The server exposes five capability domains to an LLM client:
* Shell & local environment access
* Infrastructure deployment (Ansible + Docker)
* Observability & guided troubleshooting
* Network topology awareness
* Internet access with audit logging
A semi-automatic approval gate governs all write operations. Reads are unrestricted.
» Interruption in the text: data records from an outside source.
set_option Elab.async false in
theorem found_BOOT_DATA : hitAt (0x7008) = some (0x7008, [], none) := by decide +kernel

theorem writeReg_BOOT_DATA (h : s.takes w (0x7008) word = true) :
    s.writeReg w (0x7008) word = (s.bootWord (word % 2 ^ 32)).answers .ok 0 [] := by
  obtain ⟨hit, hf, he⟩ := writeReg_takes h
  obtain ⟨hb, hx, hu⟩ := hitAt_some hf (found_BOOT_DATA)
  have hr : s.regEffect w (0x7008) hit (word % 2 ^ 32) = (s.bootWord (word % 2 ^ 32), .ok) := by
    simp (disch := omega) only [State.regEffect, hu, if_neg, if_pos, State.writeGlobal, hb, RegHit.i, RegHit.j, hx, List.getD_cons_zero, List.getD_cons_succ]
  rw [hr] at he
  dsimp only at he
  exact he (.inl rfl)

set_option Elab.async false in
theorem found_CLK_OP : hitAt (0x10004) = some (0x10004, [], none) := by decide +kernel

theorem writeReg_CLK_OP (h : s.takes w (0x10004) word = true) :
    s.writeReg w (0x10004) word = (s.writeClkOp (word % 2 ^ 32)).answers .ok 0 [] := by
  obtain ⟨hit, hf, he⟩ := writeReg_takes h
  obtain ⟨hb, hx, hu⟩ := hitAt_some hf (found_CLK_OP)
  have hr : s.regEffect w (0x10004) hit (word % 2 ^ 32) = (s.writeClkOp (word % 2 ^ 32), .ok) := by
    simp (disch := omega) only [State.regEffect, hu, if_neg, if_pos, State.writeBellows, hb, RegHit.i, RegHit.j, hx, List.getD_cons_zero, List.getD_cons_succ]
  rw [hr] at he
  dsimp only at he
  exact he (.inl rfl)

set_option Elab.async false in
theorem found_BEL_CTRL : hitAt (0x20000) = some (0x20000, [], none) := by decide +kernel

theorem writeReg_BEL_CTRL (h : s.takes w (0x20000) word = true) :
    s.writeReg w (0x20000) word = (s.writeBelCtrl (word % 2 ^ 32)).answers .ok 0 [] := by
  obtain ⟨hit, hf, he⟩ := writeReg_takes h
  obtain ⟨hb, hx, hu⟩ := hitAt_some hf (found_BEL_CTRL)
  have hr : s.regEffect w (0x20000) hit (word % 2 ^ 32) = (s.writeBelCtrl (word % 2 ^ 32), .ok) := by
    simp (disch := omega) only [State.regEffect, hu, if_neg, if_pos, State.writeBellows, hb, RegHit.i, RegHit.j, hx, List.getD_cons_zero, List.getD_cons_succ]
  rw [hr] at he
  dsimp only at he
  exact he (.inl rfl)

set_option Elab.async false in
theorem found_BEL_PWR_DN : ∀ (i : Fin 2), hitAt (0x20030 + 4 * i) = some (0x20030, [i.val], none) := by decide +kernel

theorem writeReg_BEL_PWR_DN (i : Fin 2) (h : s.takes w (0x20030 + 4 * i) word = true) :
    s.writeReg w (0x20030 + 4 * i) word = (s.writePwrDn i (word % 2 ^ 32)).answers .ok 0 [] := by
  obtain ⟨hit, hf, he⟩ := writeReg_takes h
  obtain ⟨hb, hx, hu⟩ := hitAt_some hf (found_BEL_PWR_DN i)
  have := i.isLt
  have hr : s.regEffect w (0x20030 + 4 * i) hit (word % 2 ^ 32) = (s.writePwrDn i (word % 2 ^ 32), .ok) := by
    simp (disch := omega) only [State.regEffect, hu, if_neg, if_pos, State.writeBellows, hb, RegHit.i, RegHit.j, hx, List.getD_cons_zero, List.getD_cons_succ]
  rw [hr] at he
  dsimp only at he
  exact he (.inl rfl)

set_option Elab.async false in
theorem found_BEL_PWR_MISC : hitAt (0x20040) = some (0x20040, [], none) := by decide +kernel

theorem writeReg_BEL_PWR_MISC (h : s.takes w (0x20040) word = true) :
    s.writeReg w (0x20040) word = (s.writePwrMisc (word % 2 ^ 32)).answers .ok 0 [] := by
  obtain ⟨hit, hf, he⟩ := writeReg_takes h
  obtain ⟨hb, hx, hu⟩ := hitAt_some hf (found_BEL_PWR_MISC)
  have hr : s.regEffect w (0x20040) hit (word % 2 ^ 32) = (s.writePwrMisc (word % 2 ^ 32), .ok) := by
    simp (disch := omega) only [State.regEffect, hu, if_neg, if_pos, State.writeBellows, hb, RegHit.i, RegHit.j, hx, List.getD_cons_zero, List.getD_cons_succ]
  rw [hr] at he
  dsimp only at he
  exact he (.inl rfl)

set_option Elab.async false in
theorem found_DRN_CTRL : ∀ (d : Fin 16), hitAt (0x30000 + 0x400 * d) = some (0x30000, [d.val], none) := by decide +kernel

theorem writeReg_DRN_CTRL (d : Fin 16) (h : s.takes w (0x30000 + 0x400 * d) word = true) :
    s.writeReg w (0x30000 + 0x400 * d) word = (s.writeDrnCtrl d (word % 2 ^ 32) s.unlocked).answers .ok 0 [] := by
  obtain ⟨hit, hf, he⟩ := writeReg_takes h
  obtain ⟨hb, hx, hu⟩ := hitAt_some hf (found_DRN_CTRL d)
  have := d.isLt
  have hr : s.regEffect w (0x30000 + 0x400 * d) hit (word % 2 ^ 32) = (s.writeDrnCtrl d (word % 2 ^ 32) s.unlocked, .ok) := by
    simp (disch := omega) only [State.regEffect, hu, if_neg, if_pos, State.writeDrones, hb, RegHit.i, RegHit.j, hx, List.getD_cons_zero, List.getD_cons_succ]
  rw [hr] at he
  dsimp only at he
  exact he (.inl rfl)

set_option Elab.async false in
theorem found_DRN_STAT : ∀ (d : Fin 16), hitAt (0x30074 + 0x400 * d) = some (0x30074, [d.val], none) := by decide +kernel

theorem writeReg_DRN_STAT (d : Fin 16) (h : s.takes w (0x30074 + 0x400 * d) word = true) :
    s.writeReg w (0x30074 + 0x400 * d) word = (s.writeDrnStat d (word % 2 ^ 32)).answers .ok 0 [] := by
  obtain ⟨hit, hf, he⟩ := writeReg_takes h
  obtain ⟨hb, hx, hu⟩ := hitAt_some hf (found_DRN_STAT d)
  have := d.isLt
  have hr : s.regEffect w (0x30074 + 0x400 * d) hit (word % 2 ^ 32) = (s.writeDrnStat d (word % 2 ^ 32), .ok) := by
    simp (disch := omega) only [State.regEffect, hu, if_neg, if_pos, State.writeDrones, hb, RegHit.i, RegHit.j, hx, List.getD_cons_zero, List.getD_cons_succ]
  rw [hr] at he
  dsimp only at he
  exact he (.inl rfl)

set_option Elab.async false in
set_option maxRecDepth 100000 in
theorem found_EV_PHASE : ∀ (d : Fin 16) (e : Fin 16), hitAt (0x30200 + 0x400 * d + 0x10 * e) = some (0x30200, [d.val, e.val], none) := by decide +kernel

theorem writeReg_EV_PHASE (d : Fin 16) (e : Fin 16) (h : s.takes w (0x30200 + 0x400 * d + 0x10 * e) word = true) :
    s.writeReg w (0x30200 + 0x400 * d + 0x10 * e) word = (s.writeEvPhase d e (word % 2 ^ 32)).answers .ok 0 [] := by
  obtain ⟨hit, hf, he⟩ := writeReg_takes h
  obtain ⟨hb, hx, hu⟩ := hitAt_some hf (found_EV_PHASE d e)
  have := d.isLt
  have := e.isLt
  have hr : s.regEffect w (0x30200 + 0x400 * d + 0x10 * e) hit (word % 2 ^ 32) = (s.writeEvPhase d e (word % 2 ^ 32), .ok) := by
    simp (disch := omega) only [State.regEffect, hu, if_neg, if_pos, State.writeDrones, hb, RegHit.i, RegHit.j, hx, List.getD_cons_zero, List.getD_cons_succ]
  rw [hr] at he
  dsimp only at he
  exact he (.inl rfl)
The server is containerised, reverse-proxied, and ships its audit stream to the same Loki instance used for homelab logs.
2. Decisions summary
Complete record of every decision made during the design session.
2.1 Foundation
Decision
Value
Transport
Both stdio (Claude Desktop) and SSE/HTTP (networked daemon)
Hosting
Docker container — always-on, volume-mounted
Access methods
Local LAN and public IP (behind reverse proxy)
Language
Python
2.2 Security
Decision
Value
Authentication
Static API key — bearer token in Authorization header
TLS
Terminated at reverse proxy (Nginx / Caddy / Traefik) — server binds plaintext internally
Approval granularity
Per session — approve writes once; free for the remainder of that session
Approval channel
Inline in chat — Claude surfaces pending action, user replies yes/no
2.3 Infrastructure
Decision
Value
Ansible source
Git repository — server clones/pulls on demand
Ansible connection
SSH key (mounted into container)
Playbook write policy
LLM may draft new playbooks; drafts go to review queue; never auto-executed
Review queue mechanism
Git PR / branch — draft pushed to review branch, promoted by human merge
Docker Compose scope
All nodes — local and remote via SSH + Docker context
Hard limits
Always dry-run Ansible before live execution; never auto-run unreviewed playbooks
2.4 Observability
Decision
Value
Log source
Loki (central aggregator) — single query interface
Remote log method
All nodes ship to Loki; server queries Loki API only
Health metrics
systemd service status, Docker container state, CPU/memory/disk, open ports, ICMP ping, HTTP endpoint probes, SMART disk health
Troubleshoot mode
Guided — server runs diagnostic sequences, presents findings and suggested fixes; human decides action
2.5 Network topology
Decision
Value
Source of truth
Static YAML base enriched by Ansible fact-gathering on refresh
Refresh schedule
Scheduled interval (configurable, default 1 hour)
Fields captured
Node IPs, subnets/VLANs, services per node, node roles, OS & hardware, open ports, service dependencies
Session injection
Summary injected into every session context automatically; full topology available on demand
2.6 Internet access
Decision
Value
Permitted uses
Package/image version checks, documentation fetching, CVE lookups, outbound webhooks, Git pulls
Restriction policy
Open but logged — any URL permitted; every outbound request recorded to audit log
Built-in integrations
GitHub/Gitea, Docker Hub/GHCR, Cloudflare (DNS + tunnel), Ntfy (push notifications)
2.7 Server operations
Decision
Value
Audit log destination
Shipped to Loki — same instance as homelab logs, labelled job=mcp-audit
Config source
Env vars for secrets; YAML config file (volume-mounted) for everything else
Admin interface
Lightweight web UI — session log, pending approvals, server status
Playbook review queue
Git PR — LLM pushes draft to a review branch; promotion = merging the PR
3. Tool catalogue
All tools exposed to the LLM via MCP. Read-only tools execute freely. Write tools require active session approval before first use.
3.1 Shell & environment
Tool name
Parameters
Auth required
run_command
cmd, node?, timeout?
Write (executes)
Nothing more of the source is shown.